Peut-être âgé de dix-huit mois. Ne portant rien d’autre qu’une couche. Traversant à quatre pattes la voie de circulation ouest. Les voitures l’évitent. Personne ne s’arrête.
Le collier du chien était en cuir. Lourd. Le genre de collier que l’on met à un pitbull ou à un rottweiler. Il était attaché à une chaîne qui traînait derrière elle. Elle pleurait. Elle saignait des genoux.
Quand elle a vu mon phare, elle n’a pas essayé de s’enfuir en rampant. Elle a rampé vers moi. Comme si elle avait attendu quelqu’un. Quelqu’un.

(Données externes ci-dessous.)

-- ==== Sys2Proof/Machine/State.lean ====
section
/-! DEFINITION. The machine's state (spec/10_state.md R20, R26, R34), the reasons a step can stop, and the state after reset. -/

namespace Sys2Proof.Machine

/-- The causes of spec/60_exceptions.md R220. The codes 10 to 15 are reserved and never produced
(spec/93_implementation_defined.md I6), so they have no name here. -/
inductive Cause where
  | none | checksumMismatch | responseTimeout | unexpectedCode | quantityMismatch
  | illegalCommand | badCode | busy | notReady | range
deriving DecidableEq, Repr

/-- The deserializer's state, `RXST` (R27). -/
inductive RxState where
  | idle | armed | doneOk | doneErr
deriving DecidableEq, Repr

/-- The fields of `STATUS` (R26); bits 15..12 are hard-wired 0 and not stored (log entry 8). -/
structure Status where
  rxst    : RxState
  stray   : Bool
  errseen : Bool
  cmderr  : Cause
  rxerr   : Cause
deriving DecidableEq, Repr

/-- The two byte spaces of spec/20_memory.md R57. -/
inductive Space where
  | tx | rx
deriving DecidableEq, Repr

/-- The bytes of one frame buffer: the offsets that do not hold 0x00, strictly rising (log entry 9). -/
structure Memory where
  cells : List Host.Cell
deriving DecidableEq, Repr

/-- Why the model stops with a fault: it never does. The step is total and needs no fault outcome beyond the causes of R220
(spec/43_control.md R205), so this type has no constructor. -/
inductive Fault
deriving DecidableEq, Repr

/-- Why the model refuses. -/
inductive Refusal where
  /-- Raised by an arm of `exec` whose instruction has no meaning yet: none. Safe: the model stops. -/
  | notModelled (mnemonic : String)
  /-- Raised by `step` for a whole-frame transfer whose bytes are none of the eight frame kinds of R76 (log entry 7).
  Safe: the model stops; the same bytes can still be presented as command words. -/
  | notAFrame
deriving DecidableEq, Repr

/-- The state. `cfg` and `port` are the model's own fields (log entries 1 and 3); all others are R20's, in its order. -/
structure State where
  /-- The parameters of R6: arguments of the model, changed by no step (R253). -/
  cfg       : Config
  /-- `ACC` (R22). -/
  acc       : Byte
  /-- `RES` (R23). -/
  res       : Half
  /-- `TXBUF` (R24). -/
  txbuf     : Memory
  /-- `TXLEN` (R24). -/
  txlen     : BitVec 5
  /-- `RXEXPCODE` (R25). -/
  rxexpcode : Byte
  /-- `RXEXPQTY` (R25). -/
  rxexpqty  : Byte
  /-- `RXCNT` (R25). -/
  rxcnt     : Byte
  /-- `RXACC` (R25). -/
  rxacc     : Byte
  /-- `RXBUF` (R25). -/
  rxbuf     : Memory
  /-- `STATUS` (R26). -/
  status    : Status
  /-- What the host has presented and the block not yet taken, oldest first (log entry 3). -/
  port      : List PortEvent
deriving DecidableEq, Repr

/-- `STATUS` after reset: 0x0000 (R34). -/
def Status.reset : Status := ⟨.idle, false, false, .none, .none⟩

/-- The block under configuration `cfg` right after reset (R34), with `port` still to come. -/
def State.resetWith (cfg : Config) (port : List PortEvent) : State where
  cfg       := cfg
  acc       := 0x00#8
  res       := 0x0000#16
  txbuf     := ⟨[]⟩
  txlen     := 0#5
  rxexpcode := 0x00#8
  rxexpqty  := 0x00#8
  rxcnt     := 0#8
  rxacc     := 0x00#8
  rxbuf     := ⟨[]⟩
  status    := Status.reset
  port      := port

/-- The machine after reset (R34, R250): the document's configuration, nothing presented yet. -/
def State.reset : State := State.resetWith Config.default []

end Sys2Proof.Machine
end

Lorsque je me suis approché suffisamment pour voir son visage, j’ai réalisé trois choses qui m’ont glacé le sang : elle avait des brûlures de cigarettes sur les bras, la chaîne de son collier était fraîchement cassée, comme si elle s’était arrachée à quelque chose.
J’ai failli la tuer.
C’est la vérité qui me réveille tous les soirs.

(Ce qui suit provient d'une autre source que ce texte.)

-- ==== Sys2Proof/Machine/Codec.lean ====
section
/-! DEFINITION. The normative pure functions of the codec: the additive checksum (spec/40_checksum.md R100 to R103), the
encode functions (spec/41_serializer.md R130, R131), the response-length table, the frame verdict and the little-endian
field (spec/42_deserializer.md R160 to R164). Every command is defined by calling them (spec/00_scope.md R3). -/

namespace Sys2Proof.Machine

/-- `sum8(bs)`: the sum of the bytes modulo 256 (R100). -/
def sum8 : List Byte → Byte
  | [] => 0x00#8
  | b :: bs => b + sum8 bs

/-- `ck(bs)`: the checksum byte, `(0x100 − sum8(bs)) mod 0x100` (R101). -/
def ck (bs : List Byte) : Byte := BitVec.ofNat 8 (0x100 - (sum8 bs).toNat)

/-- A whole frame passes the checksum (R102). -/
def frameSumOk (f : List Byte) : Bool := sum8 f == 0x00#8

/-- `validate_response` (R103): the checksum verdict alone. -/
def validateResponse (quantity code : Byte) (payload : List Byte) (received : Byte) : Bool :=
  sum8 ([quantity, code] ++ payload ++ [received]) == 0x00#8

/-- `h ++ [ck(h)]`: a frame from the bytes before its checksum (R70). -/
def withChecksum (h : List Byte) : List Byte := h ++ [ck h]

/-- The three status codes, the domain of `encode_status_request` (R130). -/
def isStatusCode (p : Params) (c : Byte) : Bool :=
  c == p.status1Code || c == p.status2Code || c == p.status3Code

/-- The bytes `[REQ_QTY, c, ck([REQ_QTY, c])]` of R72. -/
def statusRequestFrame (p : Params) (c : Byte) : List Byte := withChecksum [p.reqQty, c]

/-- `encode_status_request(c)` (R130), on its domain. -/
def encodeStatusRequest (p : Params) (c : Byte) : Option (List Byte) :=
  if isStatusCode p c then some (statusRequestFrame p c) else none

/-- The frame of R73 for a scaled throttle `s`: low byte, high byte, 18 bytes of padding. -/
def throttleFrame (p : Params) (s : Half) : List Byte :=
  withChecksum ([p.thrQty, p.setValueCode, s.extractLsb' 0 8, s.extractLsb' 8 8] ++ zeros 18)

/-- `encode_throttle_command(raw)` (R131), on its domain: the scaled value fits 16 bits. -/
def encodeThrottleCommand (p : Params) (raw : Half) : Option (List Byte) :=
  if raw.toNat * p.thrFactor ≤ 0xFFFF then some (throttleFrame p (BitVec.ofNat 16 (raw.toNat * p.thrFactor))) else none

/-- `rsp_qty(c)` (R160), on its domain `CODES`. -/
def rspQty (p : Params) (c : Byte) : Option Byte :=
  if c == p.status1Code then some p.rspQty1
  else if c == p.setValueCode then some p.rspQtyAck
  else if c == p.status2Code then some p.rspQty2
  else if c == p.status3Code then some p.rspQty3
  else none

/-- `plen(c) = rsp_qty(c) − 3` (R161). -/
def plen (p : Params) (c : Byte) : Option Nat := (rspQty p c).map fun q => q.toNat - 3

/-- The verdict on a whole frame from its sum, quantity and code bytes: the three tests in the order of R162 and R169. -/
def verdict (sum quantity code expQty expCode : Byte) : Cause :=
  if sum != 0x00#8 then .checksumMismatch
  else if quantity != expQty then .quantityMismatch
  else if code != expCode then .unexpectedCode
  else .none

/-- The payload `f[2 .. q−2]` of a frame of `q` bytes (R57, R162). -/
def payloadOf (q : Byte) (f : List Byte) : List Byte := (f.drop 2).take (q.toNat - 3)

/-- The answer of `deframe` on a verdict: the payload on NONE, else the cause (R162). -/
def verdictAnswer (q : Byte) (f : List Byte) : Cause → Except Cause (List Byte)
  | .none => .ok (payloadOf q f)
  | e => .error e

/-- `deframe(c, f)` (R162), on its domain: a code `c` of R160 and a byte sequence `f` of length `rsp_qty(c)`. Outside this
domain R162 defines nothing, and that the model writes this as no answer (`none`) is its choice: DESIGN CHOICE, safe (log
entry 18). No command calls the function outside its domain. -/
def deframe (p : Params) (c : Byte) (f : List Byte) : Option (Except Cause (List Byte)) :=
  match rspQty p c, f with
  | some q, quantity :: code :: _ =>
    if f.length = q.toNat then some (verdictAnswer q f (verdict (sum8 f) quantity code q c)) else none
  | _, _ => none

/-- `low | (high << 8)` (R51, R164). -/
def le16Of (low high : Byte) : Half := low.setWidth 16 ||| (high.setWidth 16 <<< 8)

/-- `le16(p, off)` (R164), on its domain `off + 1 < len(p)`. -/
def le16 (p : List Byte) (off : Nat) : Option Half :=
  match p[off]?, p[off + 1]? with
  | some low, some high => some (le16Of low high)
  | _, _ => none

end Sys2Proof.Machine
end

Mon phare a accroché quelque chose sur la route. Faible. En mouvement. J’ai cru que c’était un chien. Un animal qui s’était égaré sur la route.
J’ai fait un écart.
Mon cerveau a alors assimilé ce que mes yeux voyaient.
Pas un chien.
Un enfant.
Un bébé.
Traverser la I-40 à douze heures quarante-sept du matin.
Je suis Daniel “Preacher” Morrison. Soixante-dix ans. Ancien combattant du Vietnam. Je roule depuis 1978. Cette nuit-là, je rentrais chez moi après une randonnée commémorative à Oklahoma City. Deux cents miles d’autoroute vide. La plus grande partie ne traverse rien.
Le bambin se trouvait au milieu de la voie de circulation en direction de l’ouest. Les voitures faisaient des embardées. Certaines klaxonnaient. Mais personne ne s’est arrêté.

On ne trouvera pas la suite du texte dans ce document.